* WHAT IS REQUIRED *
Lines with the string "gateAttempts" in the data below: report how many there are, and write nothing but the number.

RECORDS TO PROCESS below:

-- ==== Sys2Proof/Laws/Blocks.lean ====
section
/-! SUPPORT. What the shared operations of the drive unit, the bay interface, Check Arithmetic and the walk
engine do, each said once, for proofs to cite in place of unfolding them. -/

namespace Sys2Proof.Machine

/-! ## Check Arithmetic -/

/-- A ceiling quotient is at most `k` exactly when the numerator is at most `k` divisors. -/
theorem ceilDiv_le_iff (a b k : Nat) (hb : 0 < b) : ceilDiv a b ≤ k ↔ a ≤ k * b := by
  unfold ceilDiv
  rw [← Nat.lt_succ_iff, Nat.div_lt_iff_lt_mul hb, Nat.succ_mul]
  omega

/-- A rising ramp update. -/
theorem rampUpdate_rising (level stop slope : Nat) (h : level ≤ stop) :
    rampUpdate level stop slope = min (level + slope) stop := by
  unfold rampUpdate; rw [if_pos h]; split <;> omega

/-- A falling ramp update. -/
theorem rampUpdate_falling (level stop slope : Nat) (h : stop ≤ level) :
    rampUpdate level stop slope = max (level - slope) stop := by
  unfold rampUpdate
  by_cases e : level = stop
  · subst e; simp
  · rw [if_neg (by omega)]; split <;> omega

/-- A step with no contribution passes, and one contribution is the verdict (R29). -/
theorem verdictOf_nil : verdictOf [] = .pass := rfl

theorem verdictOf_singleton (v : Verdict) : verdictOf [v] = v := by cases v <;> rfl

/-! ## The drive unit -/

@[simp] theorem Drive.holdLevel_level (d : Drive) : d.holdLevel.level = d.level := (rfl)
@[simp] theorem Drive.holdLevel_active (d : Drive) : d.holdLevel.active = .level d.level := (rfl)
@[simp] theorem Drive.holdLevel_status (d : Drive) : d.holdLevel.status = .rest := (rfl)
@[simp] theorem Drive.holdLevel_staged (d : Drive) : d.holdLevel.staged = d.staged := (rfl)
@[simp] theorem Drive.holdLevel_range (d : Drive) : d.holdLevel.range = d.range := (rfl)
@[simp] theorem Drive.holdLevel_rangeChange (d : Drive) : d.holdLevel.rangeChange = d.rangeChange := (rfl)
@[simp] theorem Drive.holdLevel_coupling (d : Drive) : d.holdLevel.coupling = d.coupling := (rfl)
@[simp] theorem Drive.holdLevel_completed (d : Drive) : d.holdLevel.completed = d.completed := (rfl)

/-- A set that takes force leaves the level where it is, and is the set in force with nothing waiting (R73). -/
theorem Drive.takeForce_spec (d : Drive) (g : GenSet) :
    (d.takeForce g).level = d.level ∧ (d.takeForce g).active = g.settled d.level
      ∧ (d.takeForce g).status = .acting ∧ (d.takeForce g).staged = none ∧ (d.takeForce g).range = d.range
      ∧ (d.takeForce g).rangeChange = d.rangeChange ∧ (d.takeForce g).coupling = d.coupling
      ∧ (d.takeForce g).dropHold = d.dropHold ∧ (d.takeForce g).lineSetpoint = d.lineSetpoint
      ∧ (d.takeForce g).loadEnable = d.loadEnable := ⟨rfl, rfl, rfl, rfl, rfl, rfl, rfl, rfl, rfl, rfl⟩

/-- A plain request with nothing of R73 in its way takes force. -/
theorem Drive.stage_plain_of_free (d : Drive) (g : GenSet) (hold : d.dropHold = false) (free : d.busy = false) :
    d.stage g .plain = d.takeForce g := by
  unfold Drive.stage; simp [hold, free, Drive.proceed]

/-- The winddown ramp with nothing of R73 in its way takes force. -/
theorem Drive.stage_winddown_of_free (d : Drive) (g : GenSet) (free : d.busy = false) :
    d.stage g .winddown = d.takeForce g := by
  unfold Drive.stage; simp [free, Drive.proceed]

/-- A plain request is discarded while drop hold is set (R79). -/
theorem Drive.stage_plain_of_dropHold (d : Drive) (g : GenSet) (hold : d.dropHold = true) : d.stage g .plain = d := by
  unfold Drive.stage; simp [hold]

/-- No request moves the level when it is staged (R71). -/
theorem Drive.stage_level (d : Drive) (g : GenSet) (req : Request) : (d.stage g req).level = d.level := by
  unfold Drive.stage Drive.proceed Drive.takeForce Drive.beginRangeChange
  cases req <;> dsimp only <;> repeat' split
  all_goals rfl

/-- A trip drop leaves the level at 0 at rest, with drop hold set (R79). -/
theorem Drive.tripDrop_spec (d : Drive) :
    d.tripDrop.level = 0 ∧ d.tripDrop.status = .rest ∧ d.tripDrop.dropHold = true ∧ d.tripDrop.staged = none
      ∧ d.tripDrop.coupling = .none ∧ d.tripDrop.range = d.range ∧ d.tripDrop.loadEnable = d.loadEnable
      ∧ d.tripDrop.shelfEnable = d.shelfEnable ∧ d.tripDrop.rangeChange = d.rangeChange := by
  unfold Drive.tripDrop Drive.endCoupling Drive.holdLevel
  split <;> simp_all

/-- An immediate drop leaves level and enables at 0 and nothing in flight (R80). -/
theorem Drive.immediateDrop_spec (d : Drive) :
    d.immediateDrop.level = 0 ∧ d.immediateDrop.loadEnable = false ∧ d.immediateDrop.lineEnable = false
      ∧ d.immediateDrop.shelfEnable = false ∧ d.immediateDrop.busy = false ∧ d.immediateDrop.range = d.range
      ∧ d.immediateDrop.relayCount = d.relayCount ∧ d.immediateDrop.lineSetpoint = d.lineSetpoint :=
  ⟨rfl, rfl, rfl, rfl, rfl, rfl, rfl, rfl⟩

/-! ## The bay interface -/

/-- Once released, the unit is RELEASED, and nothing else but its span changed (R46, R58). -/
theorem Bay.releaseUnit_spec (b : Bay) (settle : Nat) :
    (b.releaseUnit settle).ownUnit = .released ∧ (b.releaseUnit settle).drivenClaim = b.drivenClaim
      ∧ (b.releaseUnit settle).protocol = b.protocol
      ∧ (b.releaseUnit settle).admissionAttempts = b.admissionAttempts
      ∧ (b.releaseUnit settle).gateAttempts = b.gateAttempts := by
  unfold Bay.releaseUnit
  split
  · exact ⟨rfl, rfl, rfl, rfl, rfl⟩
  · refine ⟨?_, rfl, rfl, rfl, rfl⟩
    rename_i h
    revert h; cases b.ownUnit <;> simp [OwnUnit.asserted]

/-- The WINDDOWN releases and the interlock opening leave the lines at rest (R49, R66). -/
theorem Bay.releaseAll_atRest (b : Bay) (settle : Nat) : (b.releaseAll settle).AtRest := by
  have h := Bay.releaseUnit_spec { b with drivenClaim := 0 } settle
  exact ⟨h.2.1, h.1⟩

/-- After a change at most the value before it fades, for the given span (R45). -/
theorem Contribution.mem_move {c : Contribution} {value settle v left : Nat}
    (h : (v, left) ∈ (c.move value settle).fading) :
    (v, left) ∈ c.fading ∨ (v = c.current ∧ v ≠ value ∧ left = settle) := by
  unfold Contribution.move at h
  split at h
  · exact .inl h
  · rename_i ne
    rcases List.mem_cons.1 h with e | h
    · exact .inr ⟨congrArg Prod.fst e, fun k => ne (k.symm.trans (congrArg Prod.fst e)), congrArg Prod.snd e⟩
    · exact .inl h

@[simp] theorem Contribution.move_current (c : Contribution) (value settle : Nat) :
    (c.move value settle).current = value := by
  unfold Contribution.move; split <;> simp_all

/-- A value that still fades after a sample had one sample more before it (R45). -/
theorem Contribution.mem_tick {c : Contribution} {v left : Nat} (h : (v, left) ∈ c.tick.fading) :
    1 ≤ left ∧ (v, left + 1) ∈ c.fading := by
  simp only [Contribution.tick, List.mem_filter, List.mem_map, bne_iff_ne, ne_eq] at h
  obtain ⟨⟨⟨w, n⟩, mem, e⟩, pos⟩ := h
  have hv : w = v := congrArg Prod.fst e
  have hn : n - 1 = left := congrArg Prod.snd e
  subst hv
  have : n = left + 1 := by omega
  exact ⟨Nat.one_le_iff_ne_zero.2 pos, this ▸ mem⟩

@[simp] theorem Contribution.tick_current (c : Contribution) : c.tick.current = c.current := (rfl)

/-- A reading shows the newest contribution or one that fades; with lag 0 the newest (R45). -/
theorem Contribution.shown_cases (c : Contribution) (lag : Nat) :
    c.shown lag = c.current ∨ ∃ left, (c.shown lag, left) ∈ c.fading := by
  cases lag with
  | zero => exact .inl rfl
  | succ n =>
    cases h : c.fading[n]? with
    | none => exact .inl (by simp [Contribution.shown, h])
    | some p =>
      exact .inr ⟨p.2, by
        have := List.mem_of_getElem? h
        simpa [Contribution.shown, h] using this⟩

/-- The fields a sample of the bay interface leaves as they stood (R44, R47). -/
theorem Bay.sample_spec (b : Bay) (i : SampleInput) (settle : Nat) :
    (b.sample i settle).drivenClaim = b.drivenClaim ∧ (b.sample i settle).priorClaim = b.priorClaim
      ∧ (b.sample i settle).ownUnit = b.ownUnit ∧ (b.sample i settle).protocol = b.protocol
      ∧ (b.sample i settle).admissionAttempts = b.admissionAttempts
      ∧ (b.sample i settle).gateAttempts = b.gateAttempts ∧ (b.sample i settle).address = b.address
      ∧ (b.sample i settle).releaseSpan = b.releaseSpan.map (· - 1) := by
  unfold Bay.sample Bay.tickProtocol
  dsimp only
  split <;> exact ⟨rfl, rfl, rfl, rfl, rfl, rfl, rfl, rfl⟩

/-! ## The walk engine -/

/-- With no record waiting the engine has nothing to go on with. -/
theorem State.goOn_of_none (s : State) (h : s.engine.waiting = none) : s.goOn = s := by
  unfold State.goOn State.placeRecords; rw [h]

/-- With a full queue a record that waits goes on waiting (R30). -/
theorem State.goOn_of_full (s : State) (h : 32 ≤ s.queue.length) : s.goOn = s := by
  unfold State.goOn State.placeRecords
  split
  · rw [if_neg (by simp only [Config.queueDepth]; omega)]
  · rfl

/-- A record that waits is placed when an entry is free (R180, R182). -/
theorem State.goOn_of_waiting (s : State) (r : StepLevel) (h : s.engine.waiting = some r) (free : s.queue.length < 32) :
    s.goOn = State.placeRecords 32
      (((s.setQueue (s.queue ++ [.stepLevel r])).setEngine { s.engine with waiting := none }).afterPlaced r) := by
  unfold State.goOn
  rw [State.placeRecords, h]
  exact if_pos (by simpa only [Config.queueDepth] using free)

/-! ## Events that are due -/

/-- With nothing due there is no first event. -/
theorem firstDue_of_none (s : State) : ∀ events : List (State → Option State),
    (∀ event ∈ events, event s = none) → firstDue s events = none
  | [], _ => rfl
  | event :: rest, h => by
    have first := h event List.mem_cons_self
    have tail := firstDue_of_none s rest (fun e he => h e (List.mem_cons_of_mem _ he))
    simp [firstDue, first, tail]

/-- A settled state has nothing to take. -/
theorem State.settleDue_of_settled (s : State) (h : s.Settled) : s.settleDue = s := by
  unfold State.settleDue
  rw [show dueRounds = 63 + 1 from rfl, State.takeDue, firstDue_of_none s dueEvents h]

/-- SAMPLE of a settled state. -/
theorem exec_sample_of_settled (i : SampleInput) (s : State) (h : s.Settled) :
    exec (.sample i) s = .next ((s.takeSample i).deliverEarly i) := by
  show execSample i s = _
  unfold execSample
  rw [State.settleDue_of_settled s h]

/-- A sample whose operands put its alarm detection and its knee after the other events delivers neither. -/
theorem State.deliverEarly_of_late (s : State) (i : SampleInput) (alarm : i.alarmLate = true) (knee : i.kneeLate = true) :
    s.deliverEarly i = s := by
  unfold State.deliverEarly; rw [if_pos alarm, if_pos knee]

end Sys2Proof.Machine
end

End of RECORDS TO PROCESS.

* SOLVED EXERCISE *
2